Exercise prompt –
Somewhere below is a line with "image is stored" and, later, a line with "let n := q.f 1 11 8"; repeat those two lines and all the lines between them, exactly as they are.

Provided records –
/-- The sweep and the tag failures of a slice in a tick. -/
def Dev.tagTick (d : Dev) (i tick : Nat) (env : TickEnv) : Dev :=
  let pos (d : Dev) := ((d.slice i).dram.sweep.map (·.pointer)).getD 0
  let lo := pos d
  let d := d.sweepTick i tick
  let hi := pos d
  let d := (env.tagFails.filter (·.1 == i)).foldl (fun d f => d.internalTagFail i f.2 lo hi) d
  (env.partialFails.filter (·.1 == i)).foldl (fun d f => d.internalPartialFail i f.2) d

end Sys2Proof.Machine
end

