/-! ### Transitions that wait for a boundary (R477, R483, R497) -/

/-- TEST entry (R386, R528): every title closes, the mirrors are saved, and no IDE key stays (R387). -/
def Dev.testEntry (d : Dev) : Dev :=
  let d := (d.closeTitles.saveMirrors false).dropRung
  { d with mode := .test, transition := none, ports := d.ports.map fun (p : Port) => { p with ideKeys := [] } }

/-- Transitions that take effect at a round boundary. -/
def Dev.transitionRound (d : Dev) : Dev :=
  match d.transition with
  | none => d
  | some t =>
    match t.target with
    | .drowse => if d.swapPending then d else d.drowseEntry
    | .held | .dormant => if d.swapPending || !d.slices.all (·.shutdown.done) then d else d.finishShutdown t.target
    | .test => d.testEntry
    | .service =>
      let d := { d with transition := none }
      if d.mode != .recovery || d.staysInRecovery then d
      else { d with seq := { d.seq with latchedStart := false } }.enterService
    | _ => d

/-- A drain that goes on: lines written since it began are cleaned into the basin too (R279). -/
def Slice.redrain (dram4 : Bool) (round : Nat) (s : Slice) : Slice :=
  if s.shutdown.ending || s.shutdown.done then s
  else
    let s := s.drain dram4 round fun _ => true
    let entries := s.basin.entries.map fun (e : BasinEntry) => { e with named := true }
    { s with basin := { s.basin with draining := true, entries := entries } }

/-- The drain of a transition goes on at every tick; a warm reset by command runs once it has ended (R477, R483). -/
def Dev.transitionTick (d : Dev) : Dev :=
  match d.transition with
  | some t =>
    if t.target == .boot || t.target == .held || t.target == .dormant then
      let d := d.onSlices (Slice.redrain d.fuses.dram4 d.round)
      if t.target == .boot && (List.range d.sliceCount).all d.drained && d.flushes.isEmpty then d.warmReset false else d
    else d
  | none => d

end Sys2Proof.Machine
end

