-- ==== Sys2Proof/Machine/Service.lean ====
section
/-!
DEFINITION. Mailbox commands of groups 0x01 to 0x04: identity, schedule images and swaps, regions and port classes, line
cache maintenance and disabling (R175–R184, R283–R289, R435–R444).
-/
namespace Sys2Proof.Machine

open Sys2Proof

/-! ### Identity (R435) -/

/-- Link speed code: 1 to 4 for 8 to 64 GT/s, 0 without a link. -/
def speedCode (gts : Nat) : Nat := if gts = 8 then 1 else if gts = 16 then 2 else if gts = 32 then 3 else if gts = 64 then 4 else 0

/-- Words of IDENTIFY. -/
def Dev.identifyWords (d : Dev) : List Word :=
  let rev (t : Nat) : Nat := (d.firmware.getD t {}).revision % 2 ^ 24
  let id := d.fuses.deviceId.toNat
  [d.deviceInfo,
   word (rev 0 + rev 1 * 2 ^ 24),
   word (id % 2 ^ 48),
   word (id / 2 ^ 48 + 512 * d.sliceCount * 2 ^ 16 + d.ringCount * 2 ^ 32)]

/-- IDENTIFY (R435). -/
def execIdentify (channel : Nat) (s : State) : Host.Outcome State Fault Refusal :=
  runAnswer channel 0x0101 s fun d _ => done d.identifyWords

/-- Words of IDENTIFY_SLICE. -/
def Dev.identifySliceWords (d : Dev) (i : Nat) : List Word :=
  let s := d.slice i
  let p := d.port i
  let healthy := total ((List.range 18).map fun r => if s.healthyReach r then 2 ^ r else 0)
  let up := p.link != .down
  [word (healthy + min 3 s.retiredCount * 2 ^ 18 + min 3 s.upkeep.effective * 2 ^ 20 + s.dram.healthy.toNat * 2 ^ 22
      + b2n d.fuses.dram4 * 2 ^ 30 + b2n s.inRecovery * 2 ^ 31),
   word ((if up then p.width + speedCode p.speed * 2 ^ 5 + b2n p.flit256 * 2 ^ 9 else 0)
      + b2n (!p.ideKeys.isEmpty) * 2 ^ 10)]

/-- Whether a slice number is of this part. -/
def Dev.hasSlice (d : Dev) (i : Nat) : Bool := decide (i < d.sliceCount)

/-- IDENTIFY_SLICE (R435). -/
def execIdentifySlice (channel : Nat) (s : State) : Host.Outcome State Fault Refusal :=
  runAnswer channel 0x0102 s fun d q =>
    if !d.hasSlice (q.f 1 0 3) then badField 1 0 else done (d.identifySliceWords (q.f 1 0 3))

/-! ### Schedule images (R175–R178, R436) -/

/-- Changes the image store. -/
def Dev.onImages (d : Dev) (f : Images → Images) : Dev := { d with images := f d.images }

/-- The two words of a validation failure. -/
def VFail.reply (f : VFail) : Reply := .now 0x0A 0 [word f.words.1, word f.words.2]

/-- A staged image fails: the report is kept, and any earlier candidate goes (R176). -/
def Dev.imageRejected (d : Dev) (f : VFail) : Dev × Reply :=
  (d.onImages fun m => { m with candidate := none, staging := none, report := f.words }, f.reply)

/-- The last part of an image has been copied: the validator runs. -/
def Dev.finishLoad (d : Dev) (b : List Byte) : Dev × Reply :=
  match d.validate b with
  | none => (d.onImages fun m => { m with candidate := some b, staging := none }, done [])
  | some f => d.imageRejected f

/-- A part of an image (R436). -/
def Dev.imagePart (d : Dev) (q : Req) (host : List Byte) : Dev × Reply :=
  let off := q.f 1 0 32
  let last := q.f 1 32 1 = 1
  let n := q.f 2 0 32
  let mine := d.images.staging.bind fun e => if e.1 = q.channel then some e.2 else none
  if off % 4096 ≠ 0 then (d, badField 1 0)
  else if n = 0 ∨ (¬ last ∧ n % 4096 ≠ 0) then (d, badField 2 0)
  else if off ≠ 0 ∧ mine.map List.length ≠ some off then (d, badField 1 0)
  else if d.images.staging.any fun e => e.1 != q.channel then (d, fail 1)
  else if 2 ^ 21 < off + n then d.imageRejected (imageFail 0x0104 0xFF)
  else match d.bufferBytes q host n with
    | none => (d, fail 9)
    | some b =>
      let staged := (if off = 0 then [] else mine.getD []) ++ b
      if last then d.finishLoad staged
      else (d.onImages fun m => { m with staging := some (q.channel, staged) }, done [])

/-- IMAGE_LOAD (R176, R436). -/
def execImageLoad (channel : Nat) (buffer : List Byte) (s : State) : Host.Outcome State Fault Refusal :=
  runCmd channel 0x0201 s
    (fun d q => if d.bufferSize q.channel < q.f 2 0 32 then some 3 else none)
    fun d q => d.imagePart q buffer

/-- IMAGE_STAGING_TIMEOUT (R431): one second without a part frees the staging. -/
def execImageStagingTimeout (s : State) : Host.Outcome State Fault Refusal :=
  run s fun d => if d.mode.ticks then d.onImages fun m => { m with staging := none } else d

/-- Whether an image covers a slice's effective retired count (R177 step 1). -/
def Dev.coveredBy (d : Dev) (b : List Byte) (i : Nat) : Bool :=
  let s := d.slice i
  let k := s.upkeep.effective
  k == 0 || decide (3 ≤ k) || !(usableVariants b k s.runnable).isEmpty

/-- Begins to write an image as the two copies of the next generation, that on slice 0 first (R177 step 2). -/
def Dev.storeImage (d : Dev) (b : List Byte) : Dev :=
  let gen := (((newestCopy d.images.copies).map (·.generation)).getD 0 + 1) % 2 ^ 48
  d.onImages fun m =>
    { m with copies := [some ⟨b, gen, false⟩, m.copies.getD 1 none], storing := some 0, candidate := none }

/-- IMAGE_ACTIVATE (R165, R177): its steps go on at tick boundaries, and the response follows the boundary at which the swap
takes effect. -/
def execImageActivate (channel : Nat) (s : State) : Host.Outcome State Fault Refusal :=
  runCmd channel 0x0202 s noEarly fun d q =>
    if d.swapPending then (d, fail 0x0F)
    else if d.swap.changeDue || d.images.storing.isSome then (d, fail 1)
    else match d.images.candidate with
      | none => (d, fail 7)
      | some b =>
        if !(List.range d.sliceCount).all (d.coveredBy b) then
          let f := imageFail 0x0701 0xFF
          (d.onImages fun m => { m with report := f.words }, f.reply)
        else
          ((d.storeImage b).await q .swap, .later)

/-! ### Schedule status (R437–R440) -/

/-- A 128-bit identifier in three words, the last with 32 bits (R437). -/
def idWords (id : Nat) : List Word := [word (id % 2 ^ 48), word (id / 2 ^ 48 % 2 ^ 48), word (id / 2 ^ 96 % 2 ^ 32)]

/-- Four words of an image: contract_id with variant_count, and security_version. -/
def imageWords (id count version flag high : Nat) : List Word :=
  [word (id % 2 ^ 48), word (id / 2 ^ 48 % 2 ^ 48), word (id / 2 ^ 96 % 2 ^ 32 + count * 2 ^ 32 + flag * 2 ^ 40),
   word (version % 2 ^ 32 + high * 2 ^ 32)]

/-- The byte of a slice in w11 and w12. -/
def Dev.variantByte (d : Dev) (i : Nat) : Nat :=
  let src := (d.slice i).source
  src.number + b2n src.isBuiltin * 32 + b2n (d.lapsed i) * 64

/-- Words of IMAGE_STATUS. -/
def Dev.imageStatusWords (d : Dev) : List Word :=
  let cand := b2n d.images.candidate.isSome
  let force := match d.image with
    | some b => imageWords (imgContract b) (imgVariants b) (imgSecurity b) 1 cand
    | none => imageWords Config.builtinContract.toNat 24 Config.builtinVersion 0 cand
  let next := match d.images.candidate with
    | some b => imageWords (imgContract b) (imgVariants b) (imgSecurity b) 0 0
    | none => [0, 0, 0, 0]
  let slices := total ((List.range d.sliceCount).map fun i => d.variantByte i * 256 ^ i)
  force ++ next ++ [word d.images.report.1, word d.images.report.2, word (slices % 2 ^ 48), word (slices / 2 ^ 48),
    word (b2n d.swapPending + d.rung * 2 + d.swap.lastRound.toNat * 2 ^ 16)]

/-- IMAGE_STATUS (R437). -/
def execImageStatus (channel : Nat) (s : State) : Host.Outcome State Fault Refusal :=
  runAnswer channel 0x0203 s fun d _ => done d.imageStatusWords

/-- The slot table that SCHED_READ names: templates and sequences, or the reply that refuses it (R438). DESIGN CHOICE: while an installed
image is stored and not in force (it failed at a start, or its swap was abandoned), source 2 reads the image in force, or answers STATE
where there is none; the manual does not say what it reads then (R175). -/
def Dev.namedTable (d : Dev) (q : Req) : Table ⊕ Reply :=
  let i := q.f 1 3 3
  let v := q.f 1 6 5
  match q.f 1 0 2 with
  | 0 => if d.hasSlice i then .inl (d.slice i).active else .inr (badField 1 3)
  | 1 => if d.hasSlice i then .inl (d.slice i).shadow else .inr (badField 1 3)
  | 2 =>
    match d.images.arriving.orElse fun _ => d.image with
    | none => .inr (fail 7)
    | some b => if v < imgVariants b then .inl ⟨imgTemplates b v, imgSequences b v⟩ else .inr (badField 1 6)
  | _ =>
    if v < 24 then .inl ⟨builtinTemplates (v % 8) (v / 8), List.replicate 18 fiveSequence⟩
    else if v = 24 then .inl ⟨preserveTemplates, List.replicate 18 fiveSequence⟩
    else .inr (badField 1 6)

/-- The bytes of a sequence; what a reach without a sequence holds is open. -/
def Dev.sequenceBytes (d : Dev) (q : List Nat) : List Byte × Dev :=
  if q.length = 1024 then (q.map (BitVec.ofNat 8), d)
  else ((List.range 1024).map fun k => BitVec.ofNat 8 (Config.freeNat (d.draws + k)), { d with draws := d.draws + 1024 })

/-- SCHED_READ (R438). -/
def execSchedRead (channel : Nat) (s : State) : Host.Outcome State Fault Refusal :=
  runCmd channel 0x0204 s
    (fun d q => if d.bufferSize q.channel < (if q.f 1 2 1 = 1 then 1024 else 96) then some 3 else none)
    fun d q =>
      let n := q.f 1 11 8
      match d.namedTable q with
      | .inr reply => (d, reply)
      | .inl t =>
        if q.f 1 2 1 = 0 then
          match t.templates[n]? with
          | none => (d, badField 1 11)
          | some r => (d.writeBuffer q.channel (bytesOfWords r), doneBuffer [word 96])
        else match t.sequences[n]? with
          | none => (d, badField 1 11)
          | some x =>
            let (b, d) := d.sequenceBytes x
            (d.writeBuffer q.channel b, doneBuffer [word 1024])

Reply –
image is stored and not in force (it failed at a start, or its swap was abandoned), source 2 reads the image in force, or answers STATE
where there is none; the manual does not say what it reads then (R175). -/
def Dev.namedTable (d : Dev) (q : Req) : Table ⊕ Reply :=
  let i := q.f 1 3 3
  let v := q.f 1 6 5
  match q.f 1 0 2 with
  | 0 => if d.hasSlice i then .inl (d.slice i).active else .inr (badField 1 3)
  | 1 => if d.hasSlice i then .inl (d.slice i).shadow else .inr (badField 1 3)
  | 2 =>
    match d.images.arriving.orElse fun _ => d.image with
    | none => .inr (fail 7)
    | some b => if v < imgVariants b then .inl ⟨imgTemplates b v, imgSequences b v⟩ else .inr (badField 1 6)
  | _ =>
    if v < 24 then .inl ⟨builtinTemplates (v % 8) (v / 8), List.replicate 18 fiveSequence⟩
    else if v = 24 then .inl ⟨preserveTemplates, List.replicate 18 fiveSequence⟩
    else .inr (badField 1 6)

/-- The bytes of a sequence; what a reach without a sequence holds is open. -/
def Dev.sequenceBytes (d : Dev) (q : List Nat) : List Byte × Dev :=
  if q.length = 1024 then (q.map (BitVec.ofNat 8), d)
  else ((List.range 1024).map fun k => BitVec.ofNat 8 (Config.freeNat (d.draws + k)), { d with draws := d.draws + 1024 })

/-- SCHED_READ (R438). -/
def execSchedRead (channel : Nat) (s : State) : Host.Outcome State Fault Refusal :=
  runCmd channel 0x0204 s
    (fun d q => if d.bufferSize q.channel < (if q.f 1 2 1 = 1 then 1024 else 96) then some 3 else none)
    fun d q =>
      let n := q.f 1 11 8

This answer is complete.